6
$\begingroup$

I understand how to create random variables with a prespecified correlational structure using a Cholsesky decomposition. But I would like to be able to solve the inverse problem: Given random variables $X_1, X_3, \dots X_n$ ,and two different linear sums of those variables $V_1=a_{11}X_1+a_{12}X_2+\dots a_{1n}X_n$, and $V_2=a_{21}X_1 + a_{22}X_2 +\dots+a_{2n}X_n$, I wish to calculate the correlation between the $V_1$ and $V_2$.
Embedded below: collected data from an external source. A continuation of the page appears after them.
/-- The bytes of a packet on the wire: header in network order, then the payload (R342). -/
def packetBytes (s : State) (k : Packet) (seq ack : Nat) : List Byte :=
  let h := packetHeader s k seq ack
  let hb := toBe 32 h
  let crc := crc32c (hb.take 28 ++ k.data)
  hb.take 28 ++ toBe 4 crc ++ k.data

/-- Put a packet on the wire of a port under a sequence number. -/
def wire (p seq : Nat) (k : Packet) (s : State) : State :=
  emit (.link (Fin.ofNat 24 p) (packetBytes s k seq (link s p).rxSeq.toNat)) s

/-- Send a packet on a port: it is numbered, kept for replay and counted (R344). -/
def sendOn (p : Nat) (k : Packet) (s : State) : State :=
  let l := link s p
  setLink p (fun l => { l with txSeq := l.txSeq + 1, replay := l.replay ++ [(l.txSeq.toNat, k)],
                               txBytes := l.txBytes + BitVec.ofNat 64 k.data.length }) (wire p l.txSeq.toNat k s)

/-- Send a packet to a module of the board, or hold it while it must wait (R350, R352). -/
def sendPacket (k : Packet) (s : State) : State :=
  match portFor s k with
  | some p => sendOn p k s
  | none => { s with linkHeld := s.linkHeld ++ [k] }

/-- Packets that waited are tried again in order. -/
def flushHeld (s : State) : State := s.linkHeld.foldl (fun s k => sendPacket k s) { s with linkHeld := [] }

/-! ## Beyond the board (R357) -/

/-- The module that manages this board: the lowest with a manager's strap that is seen, itself included (R353). -/
def managerOf (s : State) : Nat :=
  let seen := (List.range 24).filterMap fun p =>
    if (link s p).state == 3 then
      (link s p).peer.bind fun i => if i.role.val != 0 && i.board.val == boardOf s then some i.module.val else none
    else none
  (seen ++ if roleOf s = 0 then [] else [moduleOf s]).foldl min 8

/-- Module, board and pod of an identity. -/
def identParts (i : Nat) : Nat × Nat × Nat := (bits i 2 0, bits i 8 3, bits i 14 9)

/-- An identity on this board. -/
def onBoard (s : State) (i : Nat) : Bool := bits i 8 3 == boardOf s && bits i 14 9 == podOf s

/-- A packet for another board goes to the board manager that the peer table names; without an entry it waits (R357). -/
def relayOut (i : Nat) (k : Packet) (s : State) : State :=
  match s.hier.peerTable.find? fun e => e.1 == i / 8 with
  | some e => emit (.relay e.2 (packetBytes s { k with dst := i % 8 } 0 0)) s
  | none => { s with hier := { s.hier with held := s.hier.held ++ [(i, k)] } }

/-- Send a packet towards an identity: over the links on this board; else by way of this board's manager. -/
def routeTo (i : Nat) (k : Packet) (s : State) : State :=
  if onBoard s i then sendPacket { k with dst := i % 8 } s
  else if managerOf s = moduleOf s ∨ managerOf s = 8 then relayOut i k s
  else sendPacket { k with dst := managerOf s } s

/-! ## Stamps (R249-R252) -/

/-- Lists of work done in order. -/
def eachE {α : Type} (f : α → Eng Unit) : List α → Eng Unit
  | [] => pure ()
  | x :: r => do
    f x
    eachE f r

/-- Work in order that carries what it has found so far. -/
def foldE {α β : Type} (f : β → α → Eng β) : β → List α → Eng β
  | b, [] => pure b
  | b, x :: r => do
    let c ← f b x
    foldE f c r

/-- A number of the state as the work first saw it. -/
def seeE (f : State → Nat) : Eng Nat := do
  let (b, _) ← noted (do
    let s ← get
    pure (toLe 16 (f s), []))
  pure (ofLe b)

/-- The account of a core for a context and a destination. -/
def accountOf (s : State) (c ctx m d : Nat) : Option Account :=
  (core s c).accounts.find? fun a => a.ctx == ctx && a.module == m && a.dest == d

/-- Change an account. -/
def setAccount (c ctx m d : Nat) (f : Account → Account) (s : State) : State :=
  setCore c (fun x => { x with accounts := lreplace (fun a => a.ctx == ctx && a.module == m && a.dest == d) f x.accounts }) s

/-- Take a stamp for a burst into a scratchpad of another core. No account faults, one with no stamp in hand waits (R251). The stamp
of a burst on this module comes back once the burst is written. -/
def takeStamp (e : Env) (m d addr : Nat) : Eng Unit := do
  let s ← get
  match accountOf s e.core e.ctx m d with
  | none => failE .noStamps (some (addr, false))
  | some a =>
    if a.inHand = 0 then throw .stall
    else
      let s := setAccount e.core e.ctx m d (fun a => { a with inHand := a.inHand - 1, inFlight := a.inFlight + 1 }) s
      set (if m = moduleOf s then
             { s with stampsBack := s.stampsBack ++ [{ core := e.core, ctx := e.ctx, module := m, dest := d, count := 1 }] }
           else s)

/-! ## Loads and stores of the engines -/

/-- Read device bytes with every check on the way; answers the bytes and whether any is poisoned. -/
def devLoad (e : Env) (cls : Class) (alloc : Bool) (a n : Nat) : Eng (List Byte × Bool) := do
  let s ← get
  let s := noteRead cls alloc a n s
  let (fp, s) := if crosses e a then fabricCheck e a n s else (false, s)
  set s
  pure (devBytes s a n, fp || poisonedRange s a n)

/-- Read device pieces in order. -/
def devLoads (e : Env) (cls : Class) (alloc : Bool) : List (Nat × Nat) → Eng (List Byte × Bool)
  | [] => pure ([], false)
  | (a, n) :: r => do
    let (b, p) ← devLoad e cls alloc a n
    let (b', p') ← devLoads e cls alloc r
    pure (b ++ b', p || p')

/-- The DETAIL that names a peer module of the board (Table 20.5). -/
def peerDetail (s : State) (m : Nat) : Nat := (m + boardOf s * 8 + podOf s * 512) * 2 ^ 16

/-- A wait on another module of the board: LINK_DOWN once it is unreachable and no port to it still holds packets (R352). -/
def awaitPeer {α : Type} (s : State) (m a : Nat) (stop : Stop) : Eng α :=
  if reachable s m then throw stop
  else if (pinPorts s m).isEmpty then failE .linkDown (some (a, false)) (peerDetail s m)
  else throw .stall

/-- A read of another module: answered from what has arrived, each answer once, or asked for (R191, R198, R351, R352). -/
def remoteLoad (e : Env) (m a n : Nat) : Eng (List Byte × Bool) := do
  let s ← get
  let isIt := fun (r : RemoteRead) => r.ctx == e.ctx && r.core == e.core && r.module == m && r.addr == a && r.len == n && r.serial == e.serial
  match s.reads.findIdx? isIt with
  | some k =>
    match (s.reads[k]?).bind fun r => r.answer with
    | some (b, p, f) =>
      set { s with reads := ldrop s.reads k }
      match reasonOf f with
      | some x => failE x (some (a, false)) (if x = .linkDown then peerDetail s m else 0)
      | none => pure (b, p)
    | none => awaitPeer s m a .stall
  | none => awaitPeer s m a (.remote m a n)

/-- A poison mark over a whole access. -/
def wholeMark (p : Bool) : List Nat := if p then [0] else []

/-- Read context memory on a module. -/
def loadOn (e : Env) (alloc : Bool) (m a n : Nat) : Eng (List Byte × Bool) := do
  let (b, marks) ← noted (do
    let s ← get
    let (b, p) ← if m = moduleOf s then do
        let ps ← pieces e false a n
        devLoads e .read alloc ps
      else remoteLoad e m a n
    pure (b, wholeMark p))
  pure (b, !marks.isEmpty)

/-- Read context memory of this module. -/
def load (e : Env) (a n : Nat) : Eng (List Byte × Bool) := do
  loadOn e e.alloc (moduleOf (← get)) a n

/-- Write one device piece for an engine; a burst into another core's scratchpad takes a stamp and meets a closed bank (R251, R415).
Lines written are remembered for the torn mark (R266). -/
def devStore (e : Env) (alloc : Bool) (p : Bool) (a : Nat) (ctxAddr : Nat) (bs : List Byte) : Eng Unit := do
  let s ← get
  if isSp a && spCore a != e.core then
    takeStamp e (moduleOf s) (spCore a) ctxAddr
    let s ← get
    if banksClosed s then
      set (stageRec (dieOf (spCore a)) { unit := .scratchpad, reason := .bankAsleep, core := spCore a, ctx := e.ctx,
                                         addr := some (a, true) } (bumpE 0x5000 0xF s))
      failE .bankAsleep (some (ctxAddr, false))
  let s ← get
  let (fp, s) := if crosses e a then fabricCheck e a bs.length s else (false, s)
  let s := devWrite .write alloc a bs (p || fp) s
  set (if isSp a then { s with wrote := (unitsOf 128 a bs.length).foldl nins s.wrote } else s)

/-- Cut a piece that goes into another core's scratchpad into bursts of 32 B, each of which takes a stamp of its own (R251); any other
stays whole. -/
def burstPieces (e : Env) (a n : Nat) : List (Nat × Nat) :=
  if isSp a && spCore a != e.core then
    (unitsOf 32 a n).map fun u => (max u a, min (u + 32) (a + n) - max u a)
  else [(a, n)]

/-- Write pieces of a context range in order, each inside one page: every one is translated again, and made once. -/
def storePieces (e : Env) (alloc : Bool) (p : Bool) : List (Nat × Nat) → List Byte → Eng Unit
  | [], _ => pure ()
  | (a, n) :: r, bs => do
    once (do
      let ps ← xlatRange e true [(a, n)]
      match ps with
      | (d, _) :: _ => devStore e alloc p d a (bs.take n)
      | [] => pure ())
    storePieces e alloc p r (bs.drop n)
I have searched for terms like "linear combination random variables correlation" and have found plenty of material discussing how the correlation affects the variance of the sum of random variables. Unfortunately I have found nothing that seems to relate to the problem described. I would appreciate any information at all, including either an appropriate book chapter or web page reference.

3 Answers 3

5

The covariance is bilinear, hence $$ \mathrm{Corr}(V_1,V_2)=\frac{\mathrm{Cov}(V_1,V_2)}{\sqrt{\mathrm{Var}(V_1)\mathrm{Var}(V_2)}}=\frac{\sum\limits_{j=1}^n\sum\limits_{k=1}^na_{1j}a_{2k}\mathrm{Cov}(X_j,X_k)}{\sqrt{\mathrm{Var}(V_1)\mathrm{Var}(V_2)}}, $$ where, for $i=1$ and $i=2$, $$ \mathrm{Var}(V_i)=\sum\limits_{j=1}^n\sum\limits_{k=1}^na_{ij}a_{ik}\mathrm{Cov}(X_j,X_k). $$

  • 0
    Many thanks. I did not expect to be given the answer but it is very helpful. It also gives me some ideas about how to find a reference.2012-03-29
1

To have an example after Didier's answer I give a short command-sequence in MatMate-language, which is nearly pseudo-code:

1) ==========================================================

; Generate some random-data
n=200  // number of measures in a variable
vx=6   // number of X-variables
vv=2   // number of V-variables

X = randomn(vx,n)  // generate randomdata rowwise in X, normal distribution
X = abwzl(X)       // make X rowwise centered, so the row-means are zero

A = randomu(vv,vx) // generate random-coefficients a_{r,c}

2) =============================================================

; make data in V according to variable composition given in A 
V = A * X    // because X has centered data, V has also centered data, so
             // row-means in V are also zero

; make matrix of variances/covariances of V the usual way
covV = V * V' / n    //  ' is transpose-symbol

; since we have also    
;   covV = V * V' /n 
;        = (A * X ) * (A * X)' /n
;        = A * X  * X' * A' /n
;        = A * (X  * X' /n) * A' 
;        = A * covX * A'
;
; we can compute covV also by covX and A 

covX = X * X' /n

;and     
covV = A * covX * A'

; make correlations using matrix-division by sqrt of diagonal
D = diag(covV) 
  D = D ^# -0.5     // binary operation-symbol followed 
                    // by "#" means: do operation elementwise
  D = mkdiag(D)
corV  = D * covV * D
-1

to directly answer the question ....

COR(aX+bY,cW+dZ) =

[ac*COR(X,W)+ad*COR(X,Z)+bc*COR(Y,W)+bd*COR(Y,Z)] / [(a^2+b^2)(c^2+d^2)]^.5

(where a,b,c,d are constants and X,Y,W,Z are random variables)